Oleh karenanya, Rieke mengapresiasi, langkah Presiden Prabowo Subianto melakukan evaluasi besar-besaran di tubuh BGN. Ia juga mengapresiasi, Kejaksaan Agung yang berhasil mengungkap berbagai indikasi kerentanan dan risiko korupsi dalam pelaksanaan program tersebut.
"Berbagai temuan yang muncul menunjukkan bahwa persoalan dalam Program MBG tidak hanya berkaitan dengan figur pimpinan. Tetapi juga menyangkut desain tata kelola yang masih membuka peluang terjadinya penyimpangan," ucap Rieke.
Beberapa titik rawan yang disorot, Rieke membeberkan, antara lain penentuan lokasi Satuan Pelayanan Pemenuhan Gizi (SPPG) dan pengadaan barang dan jasa. Hingga, rantai pasok pangan, pembayaran operasional dapur, manipulasi data penerima manfaat, serta konflik kepentingan dalam penunjukan vendor.
"Dengan alokasi anggaran ratusan triliun rupiah dan sasaran penerima manfaat puluhan juta orang, diperlukan sistem pengawasan khusus yang terintegrasi. Karena, MBG merupakan program prioritas nasional yang memiliki tingkat kerentanan korupsi sangat tinggi," ujar Rieke.

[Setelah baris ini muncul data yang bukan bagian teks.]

/-! The answers that stop the model and those that are discarded (R15, R62, R63), the answers to posted entries (R95,
R96, R99), and the completion of a fetch (R39, R65 to R68). -/

namespace Sys2Proof.Machine

section
variable {s t : State} {i : Issued} {rest : List Issued} {c : Instr} {m : Answering}

/-! ### Answers that fit no request -/

theorem exec_of_answering_none (running : s.inReset = false) (row : answeringOf c = some m) (issued : s.issued = []) :
    exec c s = .fault .answerWithoutRequest := by
  rw [exec_of_answering row, State.answerEvent, if_neg (by simp [running]), issued]

theorem exec_of_answering_unwanted (running : s.inReset = false) (row : answeringOf c = some m)
    (issued : s.issued = i :: rest) (unwanted : m.wanted i.owner = false) :
      exec c s = .fault .answerWithoutRequest := by
  rw [exec_of_answering row, State.answerEvent, if_neg (by simp [running]), issued]
  exact if_neg (by simp [unwanted])

theorem exec_of_answering_unfit (running : s.inReset = false) (row : answeringOf c = some m)
    (issued : s.issued = i :: rest) (wanted : m.wanted i.owner = true) (unfit : answerFits m.carries i = false) :
    exec c s = .fault .answerDataLength := by
  rw [exec_of_answering row, State.answerEvent, if_neg (by simp [running]), issued]
  exact (if_pos wanted).trans (if_neg (by simp [unfit]))

theorem Owner.isCtl_of_ne {k : CtlKind} {o : Owner} (other : o ≠ .ctl k) : o.isCtl k = false := decide_eq_false other

theorem Owner.isCtl_of_eq {k : CtlKind} {o : Owner} (same : o = .ctl k) : o.isCtl k = true := decide_eq_true same

theorem answerFits_ok_eq_false {d : List Word} (length : d.length ≠ (if i.write then 0 else i.beats)) :
    answerFits (.ok d) i = false := decide_eq_false length

/-! ### A CURRENT fetch -/

section
variable {f : Fetch} {fs : List Fetch} {ans : Answer} {k : Selector} {u : Purpose}

theorem exec_descriptorFetchAnswer {v : State} (ready : s.ready = true) (issued : s.issued = i :: rest)
    (owner : i.owner = .ctl .fetch) (fits : answerFits ans i = true) (fetches : s.fetches = f :: fs)
    (current : f.current = true)
    (completes : ({ s with issued := rest, fetches := fs } : State).fetchCompletion f.engine f.window ans = v) :
    exec (.descriptorFetchAnswer ans) s = .next v.settle := by
  refine exec_of_taken ready rfl issued (Owner.isCtl_of_eq owner) fits ?_
  have list : ({ s with issued := rest } : State).fetches = f :: fs := fetches
  dsimp only
  rw [State.answerFetch, list]
  exact (if_pos current).trans completes

theorem State.fetchCompletion_of_flag {e : Engine} {w : Index8} (state : (s.window e w).state = .fetching u k true) :
    s.fetchCompletion e w ans = s.refetchAgain e w u k := by
  simp only [State.fetchCompletion, state]

theorem State.fetchCompletion_of_load {e : Engine} {w : Index8}
    (state : (s.window e w).state = .fetching .load k false) :
    s.fetchCompletion e w ans = s.completeLoad e w k ans := by
  simp only [State.fetchCompletion, state]

theorem State.fetchCompletion_of_refetch {e : Engine} {w : Index8}
    (state : (s.window e w).state = .fetching .refetch k false) :
    s.fetchCompletion e w ans = s.completeRefetch e w k ans := by
  simp only [State.fetchCompletion, state]

end

/-- Settles O40. -/
theorem fetchAnswersAreDiscarded : Obligations.FetchAnswersAreDiscarded := by
  refine ⟨fun s a k i rest d running => ?stops,
    fun s i rest f fs ans u k g ready issued owner fits fetches => ⟨fun cancelled => ?_, fun current state table => ?_⟩⟩
  case stops =>
    intro byKind acks
    refine ⟨fun issued c row => ?_, fun issued => ⟨fun other => ?_, fun other => ?_, fun c row other => ?_,
      fun c row other => ?_, fun length => ⟨?_, fun c row same => ?_⟩⟩⟩
    · have rows : c ∈ [Instr.pieceAnswer a, .postedEntryAnswer k, .descriptorFetchAnswer a, .startReadAnswer a,
          .reloadMapReadAnswer a, .configurePortReadAnswer a, .ringWriteAnswer k, .statusUpdateAnswer k,
          .resultWriteAnswer k] := row
      simp only [List.mem_cons, List.not_mem_nil, or_false] at rows
      rcases rows with rfl | rfl | rfl | rfl | rfl | rfl | rfl | rfl | rfl <;>
        exact exec_of_answering_none running rfl issued
    · refine exec_of_answering_unwanted (c := .pieceAnswer a) running rfl issued ?_
      cases owner : i.owner with
      | piece p n => exact absurd owner (other p n)
      | posted n => rfl
      | ctl k => rfl
    · refine exec_of_answering_unwanted (c := .postedEntryAnswer k) running rfl issued ?_
      cases owner : i.owner with
      | posted n => exact absurd owner (other n)
      | piece p n => rfl
      | ctl k => rfl
    · simp only [byKind, List.mem_cons, List.not_mem_nil, or_false] at row
      rcases row with rfl | rfl | rfl | rfl <;>
        exact exec_of_answering_unwanted running rfl issued (Owner.isCtl_of_ne other)
    · simp only [acks, List.mem_cons, List.not_mem_nil, or_false] at row
      rcases row with rfl | rfl | rfl <;>
        exact exec_of_answering_unwanted running rfl issued (Owner.isCtl_of_ne other)
    · rintro ⟨p, n, owner⟩
      exact exec_of_answering_unfit (c := .pieceAnswer (.ok d)) running rfl issued (by rw [owner]; rfl)
        (answerFits_ok_eq_false length)
    · simp only [byKind, List.mem_cons, List.not_mem_nil, or_false] at row
      rcases row with rfl | rfl | rfl | rfl <;>
        exact exec_of_answering_unfit running rfl issued (Owner.isCtl_of_eq same) (answerFits_ok_eq_false length)
  · have settled : ({ s with issued := rest, fetches := fs } : State).settled = true := (State.ready_iff.1 ready).2
    have event : exec (.descriptorFetchAnswer ans) s =
        .next ({ s with issued := rest, fetches := fs } : State).settle := by
      refine exec_of_taken ready rfl issued (Owner.isCtl_of_eq owner) fits ?_
      have list : ({ s with issued := rest } : State).fetches = f :: fs := fetches
      dsimp only
      rw [State.answerFetch, list]
      exact if_neg (by simp [cancelled])
    rw [event, State.settle_of_settled settled]
  · have settled := (State.ready_iff.1 ready).2
    have again : ({ s with issued := rest, fetches := fs } : State).refetchAgain f.engine f.window u k = { s with
        issued := rest
        fetches := fs ++ [⟨f.engine, f.window, k, u, true⟩]
        engines := s.engines.set f.engine { s.eng f.engine with
          windows := (s.eng f.engine).windows.set f.window
            { s.window f.engine f.window with state := .fetching u k false } }
        ctl := s.ctl ++ [fetchRequest g k.toNat] } := by
      rw [State.refetchAgain, State.raiseFetch_of_table (g := g) _ _ k u (by exact table)]
      rfl
    rw [exec_descriptorFetchAnswer ready issued owner fits fetches current
      ((State.fetchCompletion_of_flag (by exact state)).trans again)]
    exact congrArg Host.Outcome.next (State.settle_of_settled (by exact settled))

Kemudian, ia mendukung, Presiden Prabowo segera melakukan reformasi regulasi secara menyeluruh melalui pencabutan Peraturan Presiden Nomor 83 Tahun 2024. Dan juga Peraturan Presiden Nomor 115 Tahun 2025.
"Sebagai gantinya, pemerintah perlu menerbitkan satu Peraturan Presiden yang komprehensif. Yaitu mengenai tata kelola pemenuhan gizi nasional dan Program Makan Bergizi Gratis," kata Rieke.

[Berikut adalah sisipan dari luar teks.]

-- ==== Sys2Proof/Config.lean ====
section
/-! DEFINITION. What the spec leaves to an implementation or to the Environment: constants without a body (nothing can be
proved of their values), and the parameters of the host procedures. -/

namespace Sys2Proof

/-- `N_POLL` less one, of each instance of a system: `N_POLL` is OPEN, at least 1 (R13, D17). -/
opaque Config.nPollPred : Nat → Nat

/-- `N_POLL` of instance `k`, the number of SCL samples a clock-stretch wait takes before it times out (R13); the reset value of
`State.nPoll`. No rule says whether the instances of one system have one common `N_POLL`: each has its own here, and nothing
relates two of them. DESIGN CHOICE (log 3). Safe: nothing fixes it beyond being at least 1. -/
def Config.nPoll (k : Nat) : Nat := Config.nPollPred k + 1

/-- `N_INST` less one (R13, D25). -/
opaque Config.nInstPred : Nat

/-- `N_INST`, the number of I2CBB instances of a system (R13, R262). Safe: only at least 1 is known of it. -/
def Config.nInst : Nat := Config.nInstPred + 1

/-- Which bus the line ports of instance `k` are on (R262: "Two instances may share one bus"). Safe: unconstrained. DESIGN
CHOICE (log 18). -/
opaque Config.busOf : Nat → Nat

/-- The Environment's contribution to SCL at the n-th free draw of a stream (R37, I9), one stream an instance (R262), so that
draws of two instances have nothing to do with each other. Safe: unconstrained. DESIGN CHOICE (log 2). -/
opaque Config.freeScl : Nat → Nat → Bit

/-- The Environment's contribution to SDA at the n-th free draw of a stream (R37, I9), one stream an instance (R262). Safe:
unconstrained. DESIGN CHOICE (log 2). -/
opaque Config.freeSda : Nat → Nat → Bit

/-- What the second phase of `addr_read` does (R211, C5). -/
inductive AddrReadMode where
  | intended   -- READ+STOP
  | reference  -- WRITE+STOP
deriving DecidableEq, Repr

/-- Which byte of the sub-address value goes first (R211, D28). -/
inductive SubaddrOrder where
  | msbFirst
  | lsbFirst
deriving DecidableEq, Repr

/-- The parameters of the host procedures (R211), and the parameter I12 gives the `recv_byte` wrapper. They bind no part
of the I2CBB. -/
structure HostParams where
  slaveId : BitVec 7
  /-- `ADDR_BYTES`, 0 to 4 (D30). -/
  addrBytes : Fin 5
  subaddrOrder : SubaddrOrder
  addrReadMode : AddrReadMode := .intended
  nackAborts : Bool := false
  /-- I12: also copy `RXDATA` out when the acknowledge slot timed out (the reference); the default is R213's wrapper. -/
  outOnAckTimeout : Bool := false
deriving DecidableEq, Repr

end Sys2Proof
end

Sebelumnya, Kejaksaan Agung menjerat mantan Kepala Badan Gizi Nasional Dadan Hindayana dan dua mantan wakil kepala lembaga tersebut dengan pasal berlapis. Dadan, Sonny Sonjaya, dan Lodewyk Pusung diduga terlibat korupsi tata kelola Program Makan Bergizi Gratis 2025-2026.
Direktur Penyidikan Jaksa Agung Muda Tindak Pidana Khusus, Syarief Sulaeman Nahdi, mengatakan ketiganya telah ditetapkan sebagai tersangka. Penyidik menduga tindak pidana tersebut dilakukan untuk memperkaya diri sendiri maupun pihak lain.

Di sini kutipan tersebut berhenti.